BEGIN

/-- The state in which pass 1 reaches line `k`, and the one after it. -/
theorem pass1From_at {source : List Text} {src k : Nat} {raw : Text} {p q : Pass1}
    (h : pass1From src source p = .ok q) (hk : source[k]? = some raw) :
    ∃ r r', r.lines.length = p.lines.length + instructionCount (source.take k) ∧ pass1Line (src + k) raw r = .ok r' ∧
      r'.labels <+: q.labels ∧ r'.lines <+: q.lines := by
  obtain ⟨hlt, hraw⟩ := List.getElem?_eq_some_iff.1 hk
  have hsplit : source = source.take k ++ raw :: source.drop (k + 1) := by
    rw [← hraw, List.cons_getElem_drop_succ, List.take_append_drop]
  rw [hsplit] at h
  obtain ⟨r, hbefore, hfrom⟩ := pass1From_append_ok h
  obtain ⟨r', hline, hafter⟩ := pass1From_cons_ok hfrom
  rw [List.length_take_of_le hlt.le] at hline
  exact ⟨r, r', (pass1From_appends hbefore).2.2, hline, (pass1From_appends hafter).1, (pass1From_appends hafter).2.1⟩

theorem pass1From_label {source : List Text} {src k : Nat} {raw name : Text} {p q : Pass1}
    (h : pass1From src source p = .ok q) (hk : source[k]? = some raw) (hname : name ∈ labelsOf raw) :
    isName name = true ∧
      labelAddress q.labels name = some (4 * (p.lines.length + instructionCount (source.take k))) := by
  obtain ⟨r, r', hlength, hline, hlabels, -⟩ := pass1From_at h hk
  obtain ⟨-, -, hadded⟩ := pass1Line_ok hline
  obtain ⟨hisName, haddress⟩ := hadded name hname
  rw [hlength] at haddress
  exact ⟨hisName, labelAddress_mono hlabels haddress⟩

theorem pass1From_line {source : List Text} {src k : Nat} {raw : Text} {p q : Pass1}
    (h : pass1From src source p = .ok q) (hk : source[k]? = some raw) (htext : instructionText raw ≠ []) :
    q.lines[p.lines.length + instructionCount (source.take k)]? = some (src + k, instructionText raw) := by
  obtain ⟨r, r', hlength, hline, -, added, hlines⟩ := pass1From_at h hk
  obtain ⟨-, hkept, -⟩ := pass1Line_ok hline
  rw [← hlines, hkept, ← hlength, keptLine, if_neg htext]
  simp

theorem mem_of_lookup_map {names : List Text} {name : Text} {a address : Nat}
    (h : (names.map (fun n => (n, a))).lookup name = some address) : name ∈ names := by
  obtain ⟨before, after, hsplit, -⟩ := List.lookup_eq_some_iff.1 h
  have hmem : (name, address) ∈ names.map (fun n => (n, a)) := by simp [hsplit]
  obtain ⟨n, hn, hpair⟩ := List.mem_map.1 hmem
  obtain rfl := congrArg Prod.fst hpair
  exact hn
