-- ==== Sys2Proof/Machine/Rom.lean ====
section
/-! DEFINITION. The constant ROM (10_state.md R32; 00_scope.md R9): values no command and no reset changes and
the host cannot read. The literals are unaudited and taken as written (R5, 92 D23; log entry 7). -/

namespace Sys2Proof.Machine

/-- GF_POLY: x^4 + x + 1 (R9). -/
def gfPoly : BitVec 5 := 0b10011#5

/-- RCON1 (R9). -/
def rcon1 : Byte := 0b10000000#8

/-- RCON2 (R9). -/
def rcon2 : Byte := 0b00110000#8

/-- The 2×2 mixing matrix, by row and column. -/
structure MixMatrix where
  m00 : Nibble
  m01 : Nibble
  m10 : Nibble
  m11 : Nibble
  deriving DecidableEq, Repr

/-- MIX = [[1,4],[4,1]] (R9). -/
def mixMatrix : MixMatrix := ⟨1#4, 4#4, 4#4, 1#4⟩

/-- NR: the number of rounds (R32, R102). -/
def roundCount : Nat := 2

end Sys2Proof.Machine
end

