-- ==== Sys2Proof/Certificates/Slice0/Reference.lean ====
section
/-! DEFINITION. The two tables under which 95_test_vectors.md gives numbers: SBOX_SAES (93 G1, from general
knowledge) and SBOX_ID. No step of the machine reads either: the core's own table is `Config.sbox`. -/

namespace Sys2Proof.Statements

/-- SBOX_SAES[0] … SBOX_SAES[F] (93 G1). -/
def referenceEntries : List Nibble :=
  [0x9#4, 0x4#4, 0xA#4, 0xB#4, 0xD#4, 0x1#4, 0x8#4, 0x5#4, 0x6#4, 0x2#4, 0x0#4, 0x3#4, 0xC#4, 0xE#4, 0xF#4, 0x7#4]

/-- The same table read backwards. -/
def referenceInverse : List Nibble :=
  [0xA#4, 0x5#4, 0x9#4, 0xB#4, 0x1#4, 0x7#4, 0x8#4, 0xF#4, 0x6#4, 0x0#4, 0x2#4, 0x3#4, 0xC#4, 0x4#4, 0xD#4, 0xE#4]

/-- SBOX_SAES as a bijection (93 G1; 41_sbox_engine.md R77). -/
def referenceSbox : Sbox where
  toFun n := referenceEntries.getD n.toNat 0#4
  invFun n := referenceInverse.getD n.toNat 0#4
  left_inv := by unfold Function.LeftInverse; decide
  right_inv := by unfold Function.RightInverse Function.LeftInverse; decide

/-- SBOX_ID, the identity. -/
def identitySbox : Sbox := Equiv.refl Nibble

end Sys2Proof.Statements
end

END
BEGIN

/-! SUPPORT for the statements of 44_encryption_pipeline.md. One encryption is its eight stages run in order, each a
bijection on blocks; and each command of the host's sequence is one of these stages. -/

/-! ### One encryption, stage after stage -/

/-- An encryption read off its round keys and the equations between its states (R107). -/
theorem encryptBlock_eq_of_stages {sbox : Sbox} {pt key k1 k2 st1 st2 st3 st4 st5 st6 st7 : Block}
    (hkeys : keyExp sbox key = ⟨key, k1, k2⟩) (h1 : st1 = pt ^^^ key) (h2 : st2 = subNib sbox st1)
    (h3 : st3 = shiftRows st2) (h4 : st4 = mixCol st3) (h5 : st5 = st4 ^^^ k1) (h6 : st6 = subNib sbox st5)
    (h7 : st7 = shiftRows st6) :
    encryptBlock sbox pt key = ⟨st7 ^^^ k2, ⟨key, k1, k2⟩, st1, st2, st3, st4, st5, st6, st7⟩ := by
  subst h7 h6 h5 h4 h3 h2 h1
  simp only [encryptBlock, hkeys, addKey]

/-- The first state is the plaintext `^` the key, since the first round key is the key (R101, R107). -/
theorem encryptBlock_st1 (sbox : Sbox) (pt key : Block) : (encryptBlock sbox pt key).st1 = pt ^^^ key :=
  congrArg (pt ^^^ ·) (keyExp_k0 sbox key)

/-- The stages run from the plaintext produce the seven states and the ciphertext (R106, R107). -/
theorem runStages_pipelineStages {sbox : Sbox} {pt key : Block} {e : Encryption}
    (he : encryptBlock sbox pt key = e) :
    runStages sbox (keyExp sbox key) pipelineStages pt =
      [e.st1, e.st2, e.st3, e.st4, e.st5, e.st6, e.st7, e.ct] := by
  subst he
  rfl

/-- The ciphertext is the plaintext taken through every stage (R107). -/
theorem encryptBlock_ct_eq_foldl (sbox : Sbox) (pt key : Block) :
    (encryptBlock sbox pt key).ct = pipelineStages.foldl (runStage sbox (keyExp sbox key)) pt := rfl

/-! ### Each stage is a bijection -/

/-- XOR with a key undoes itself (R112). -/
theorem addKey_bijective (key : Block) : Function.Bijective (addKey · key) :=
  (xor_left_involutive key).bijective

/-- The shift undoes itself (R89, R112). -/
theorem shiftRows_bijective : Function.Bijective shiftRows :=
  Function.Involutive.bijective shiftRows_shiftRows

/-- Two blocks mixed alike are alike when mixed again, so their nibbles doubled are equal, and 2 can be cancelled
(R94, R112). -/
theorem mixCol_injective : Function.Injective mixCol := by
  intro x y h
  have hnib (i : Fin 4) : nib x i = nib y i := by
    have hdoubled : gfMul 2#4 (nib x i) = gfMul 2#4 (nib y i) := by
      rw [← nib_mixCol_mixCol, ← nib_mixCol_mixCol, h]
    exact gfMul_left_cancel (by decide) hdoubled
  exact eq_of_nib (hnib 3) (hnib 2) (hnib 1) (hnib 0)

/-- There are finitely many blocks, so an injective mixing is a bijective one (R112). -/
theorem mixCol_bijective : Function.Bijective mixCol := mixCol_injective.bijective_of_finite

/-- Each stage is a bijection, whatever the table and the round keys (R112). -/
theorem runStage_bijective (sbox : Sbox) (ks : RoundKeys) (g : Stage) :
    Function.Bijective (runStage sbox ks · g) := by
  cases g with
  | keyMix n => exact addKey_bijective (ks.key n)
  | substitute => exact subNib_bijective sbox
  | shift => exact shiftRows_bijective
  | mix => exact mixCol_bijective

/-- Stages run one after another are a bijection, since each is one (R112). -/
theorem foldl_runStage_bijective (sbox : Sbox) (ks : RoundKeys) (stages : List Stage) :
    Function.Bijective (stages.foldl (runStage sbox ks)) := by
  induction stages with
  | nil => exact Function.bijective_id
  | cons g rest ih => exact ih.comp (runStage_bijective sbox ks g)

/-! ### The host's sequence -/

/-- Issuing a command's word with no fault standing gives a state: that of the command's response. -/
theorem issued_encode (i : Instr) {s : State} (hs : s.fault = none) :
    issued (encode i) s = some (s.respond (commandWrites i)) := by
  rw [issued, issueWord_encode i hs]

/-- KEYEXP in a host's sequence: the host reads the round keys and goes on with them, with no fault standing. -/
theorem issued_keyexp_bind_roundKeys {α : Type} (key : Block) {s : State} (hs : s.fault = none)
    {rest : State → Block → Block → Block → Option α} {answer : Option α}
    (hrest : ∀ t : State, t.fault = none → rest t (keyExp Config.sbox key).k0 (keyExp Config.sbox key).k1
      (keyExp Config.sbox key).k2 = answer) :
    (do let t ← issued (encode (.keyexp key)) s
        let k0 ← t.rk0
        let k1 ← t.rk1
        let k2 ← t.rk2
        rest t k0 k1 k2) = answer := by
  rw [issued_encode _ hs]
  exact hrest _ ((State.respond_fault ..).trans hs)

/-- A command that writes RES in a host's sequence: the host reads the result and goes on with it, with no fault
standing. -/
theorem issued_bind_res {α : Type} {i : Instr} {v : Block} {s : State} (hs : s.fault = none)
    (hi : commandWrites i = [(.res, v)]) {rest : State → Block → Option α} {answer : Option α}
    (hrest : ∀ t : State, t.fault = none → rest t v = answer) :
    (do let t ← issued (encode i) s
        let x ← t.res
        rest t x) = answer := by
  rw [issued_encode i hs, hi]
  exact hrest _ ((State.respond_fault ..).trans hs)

END

TRY IT: Copy, exactly and only, the lines above that begin with the one containing "(he : encryptBlock" and finish with the one containing "Function.Involutive.bijective shiftRows_shiftRows".

EXERCISE SOLUTION:
    (he : encryptBlock sbox pt key = e) :
    runStages sbox (keyExp sbox key) pipelineStages pt =
      [e.st1, e.st2, e.st3, e.st4, e.st5, e.st6, e.st7, e.ct] := by
  subst he
  rfl

/-- The ciphertext is the plaintext taken through every stage (R107). -/
theorem encryptBlock_ct_eq_foldl (sbox : Sbox) (pt key : Block) :
    (encryptBlock sbox pt key).ct = pipelineStages.foldl (runStage sbox (keyExp sbox key)) pt := rfl

/-! ### Each stage is a bijection -/

/-- XOR with a key undoes itself (R112). -/
theorem addKey_bijective (key : Block) : Function.Bijective (addKey · key) :=
  (xor_left_involutive key).bijective

/-- The shift undoes itself (R89, R112). -/
theorem shiftRows_bijective : Function.Bijective shiftRows :=
  Function.Involutive.bijective shiftRows_shiftRows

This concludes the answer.